Background/Objectives: Prostate cancer (PCa) is diagnosed at an earlier median age, more advanced stage, and has worse clinical outcomes in African American (AA) men compared to European Americans (EA).
Methods: To investigate the role of aberrant DNA methylation in tumor-adjacent stroma (TAS), methyl binding domain sequencing (MBD-seq) was performed on AA (
n = 17) and EA (
n = 15) PCa patients. This was independently confirmed using the long interspersed nuclear element-1 (LINE-1) assay. Pathway analysis was performed on statistically significantly differentially methylated genes for AA and EA TAS. DNA methylation profiles of primary cultured AA and EA carcinoma-associated fibroblasts (CAFs) were compared with AA and EA TAS. AA and EA CAFs were treated with demethylating agent 5-Azacytidine (5-AzaC).

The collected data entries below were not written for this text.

-- ==== Sys2Proof/Machine/Control.lean ====
section
/-! DEFINITION. Control flow: fetch, register windows and links (R127–R131, R350, R351), divergence in both modes
(R136–R144), uniform and indirect branches (R146–R149, R348–R354), loops, exits and waits (R355–R358). -/

namespace Sys2Proof.Machine

/-! ### Fetch -/

/-- Key of an instruction-cache line. -/
def icKey (core tag : Nat) : Nat := core * 2 ^ 58 + tag

/-- Room for a line in an instruction cache, which holds 128 KiB (R11): a full one gives up a line. -/
def State.icRoom (s : State) (core : Nat) : State :=
  let held := (s.icache.filter (fun e => e.1 / 2 ^ 58 == core)).map (·.1)
  if held.length < Config.icacheLines then s
  else match freePick s.freeNo held with
    | some v => { s with icache := tdel s.icache v, freeNo := s.freeNo + 1 }
    | none => s

/-- A word of the instruction cache, its line brought in from the home when absent, as its page's `cache` says (R181); a word that fails its check is fetched once more
(R223). -/
def State.icWord (s : State) (stream : Bool) (core tag idx : Nat) : State × Word :=
  let bring := fun (s : State) =>
    let (s0, ws) := s.homeReadAs stream tag
    let s1 := s0.icRoom core
    ({ s1 with icache := tins s1.icache (icKey core tag) ws }, ws)
  let (s1, ws) := match tfind s.icache (icKey core tag) with
    | some ws => (s, ws)
    | none => bring s
  let w := ws.getD idx Word.poison
  if w.checks then (s1, w)
  else let (s2, ws2) := bring s1; (s2, ws2.getD idx Word.poison)

/-- The word at an address as a fetch of the issuing agent (R150, R178, R348). A Kiln engine reads past the cores' caches. -/
def State.fetchAt (s : State) (pc : Nat) : State × Except XFault Word :=
  let core := if s.onKiln then none else some s.core
  match s.translate core s.tm.part s.tm.asid pc .fetch s.mode with
  | (s1, .error f) => (s1, .error f)
  | (s1, .ok x) =>
    if regionOf x.pa = .window then (s1, .error ⟨true, 0, false⟩)
    else if s.onKiln then (let (s2, w) := s1.wordAt x; (s2, .ok w))
    else let (s2, w) := s1.icWord (x.cache == 2) s.core (tagOf x.key (lineOf x.pa)) (x.pa / 4 % 32); (s2, .ok w)

/-- The trap of a failed fetch at an address (R348, R147). -/
def fetchTrap (f : XFault) (at_ : Nat) (k p : BitVec 32) : Trap :=
  { cause := if f.perm then cPerm else cXlate, info := f.info, retAt := true, k, p, fva := at_, write := false, fetch := true,
    stage2 := f.stage2 }

/-- The trap of an instruction word that is poisoned or fails its check twice (R223). -/
def fetchResidue (k p : BitVec 32) : Trap := { Trap.plain cResidue 0 k p with fetch := true }

/-! ### Window moves (R129, R131) -/

/-- The pool words of some logical indices of the issuing group with their backing addresses. -/
def State.moveCells (s : State) (js : List Nat) : List (Nat × Nat) :=
  js.flatMap (fun j => (List.range 32).filterMap (fun k =>
    let h := homeOf s.g k
    if h < s.tm.ngrp then some (physKey h (j % s.ringSize) k, backBase s.tm h + 128 * j + 4 * k) else none))

/-- Translate the backing address of every cell; `none` when one fails. -/
def State.cellXls (s : State) (kind : Kind) : List (Nat × Nat) → State × Option (List (Nat × XOk))
  | [] => (s, some [])
  | (key, va) :: r =>
    match s.areaXl va kind with
    | (s1, none) => (s1, none)
    | (s1, some x) =>
      match s1.cellXls kind r with
      | (s2, none) => (s2, none)
      | (s2, some xs) => (s2, some ((key, x) :: xs))

/-- Spill one cell. -/
def State.spillCell (s : State) (c : Nat × XOk) : State := s.coreStore s.core c.2 (tget s.tm.vregs c.1 Word.zero)

/-- Fill one cell; a word that fails its check is filled as poison (R165). -/
def State.fillCell (s : State) (c : Nat × XOk) : State :=
  let (s1, w) := s.coreWord s.core c.2
  { s1 with tm := { s1.tm with vregs := tset s1.tm.vregs c.1 (if w.checks then w else Word.poison) Word.zero } }

/-- R129: the moves when the frame top goes from `top` to `top'`; `none` when one fails (R131). -/
def State.moveTop (s : State) (top top' : Nat) : Option State :=
  let p := s.ringSize
  let up := (List.range (min (resLo p top') (resHi p top) - resLo p top)).map (resLo p top + ·)
  let down := (List.range (min (resLo p top) (resHi p top') - resLo p top')).map (resLo p top' + ·)
  let js := up ++ down
  if js.isEmpty then some s
  else if s.tm.spillKib = 0 ∨ js.any (fun j => j ≥ backMax s.tm) then none
  else
    match s.cellXls .store (s.moveCells up) with
    | (_, none) => none
    | (s1, some ups) =>
      match s1.cellXls .load (s1.moveCells down) with
      | (_, none) => none
      | (s2, some downs) => some (downs.foldl State.fillCell (ups.foldl State.spillCell s2))

/-- A new window base and frame size with their moves; a top above 65,535 or a failed move gives `none` (R127, R131). -/
def State.setWindow (s : State) (wb frame : Nat) : Option State :=
  if wb + frame > 65535 then none
  else (s.moveTop (s.g.wb.toNat + s.g.frame) (wb + frame)).map (fun s1 =>
    { s1 with g := { s1.g with wb := BitVec.ofNat 16 wb, frame := frame } })

/-! ### Links (R128, R350) -/

/-- A link record. -/
def linkWords (ret : Addr) (wb frame ldepth : Nat) : List Word :=
  wordsOf 2 ret.toNat ++ wordsOf 2 (wb + frame * 2 ^ 16 + ldepth * 2 ^ 23)

/-- The `call` steps of R128 but for the jump: the link is pushed and the window slides; `none` is WINDOW_SPILL. -/
def State.pushLink (s : State) (ret : Addr) (slide : Nat) : Option State :=
  let g := s.g
  if g.spill = 0 ∨ g.spill.toNat + 16 > linkEnd s.tm g.idx then none
  else
    match s.areaWrite g.spill.toNat (linkWords ret g.wb.toNat g.frame g.loops.length) with
    | (_, false) => none
    | (s1, true) =>
      ({ s1 with g := { s1.g with spill := g.spill + 16 } }).setWindow (g.wb.toNat + slide) (g.frame - slide)

/-- `call` and `callu`: a taken transfer that pops no loop entry (R145). -/
def State.doCall (s : State) (t : Addr) (slide : Nat) : State :=
  if t.toNat % 4 ≠ 0 then s.illegal s.g.exec
  else match s.pushLink (s.g.pc + 4) slide with
    | none => s.raiseAll cWindow 0 s.g.exec
    | some s1 => s1.transfer t s1.g.loops

/-- R350 `call`: the slide is below F. -/
def execSCall (sl : BitVec 6) (d : BitVec 16) (g : BitVec 3) (s : State) : Host.Outcome State Fault Refusal :=
  .next (s.sGuarded g (s.coreOnly (decide (sl.toNat < s.g.frame))) ⟨[], []⟩ (fun s =>
    s.doCall (s.g.pc + 4 * d.signExtend 64) sl.toNat))

/-- R250, R348: a register target that is no multiple of 4; one that is poison has no bits to test. The check comes before that of the residue
(R158). -/
def misTarget (ws : List Word) : Bool := !ws.any Word.isPoison && (nth ws 0).data.toNat % 4 != 0

/-- A 64-bit register target of the S-set (R348), or its failure. -/
def State.uTarget (s : State) (a : Nat) : Except LaneFail Addr :=
  if misTarget [s.s a, s.s (a + 1)] then .error ⟨cIllegal, 0, 0, false, false⟩
  else match s.sUse (srcPair a 1) 2 with
  | .error e => .error e
  | .ok ws => .ok (dat64 ws 0)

Results: AA TAS exhibited higher global DNA methylation than EA TAS (
p-value < 0.001). Of the 3268 differentially methylated regions identified (DMRs,
p-value < 0.05), 85% (2787 DMRs) showed increased DNA methylation in AA TAS, comprising 1648 genes, of which 1379 were protein-coding genes. Based on DNA methylation levels, two AA subgroups were identified. Notably, AA patients with higher DNA methylation were predominantly those with higher Gleason scores. Pathway analysis linked methylated genes in AA TAS to several key signaling pathways (
p-value < 0.05), including immune response (e.g., IL-1, IL-15, IL-7, IL-8, IL-3, and chemokine), Wnt/β-catenin, androgen, PTEN, p53, TGF-β, and circadian clock regulation. A total of 168 concordantly methylated genes were identified, with 109 genes (65%) showing increased methylation in AA CAFs and TAS (
p-value < 0.05). Treatment with 5-AzaC significantly reduced DNA methylation of concordant genes in AA CAFs (
p-value < 0.001).
Conclusions: These findings suggest a distinct stromal methylome in AA, providing a foundation for integrating demethylating agents into standard therapies. This approach targets the tumor microenvironment, potentially addressing PCa disparities in AA men.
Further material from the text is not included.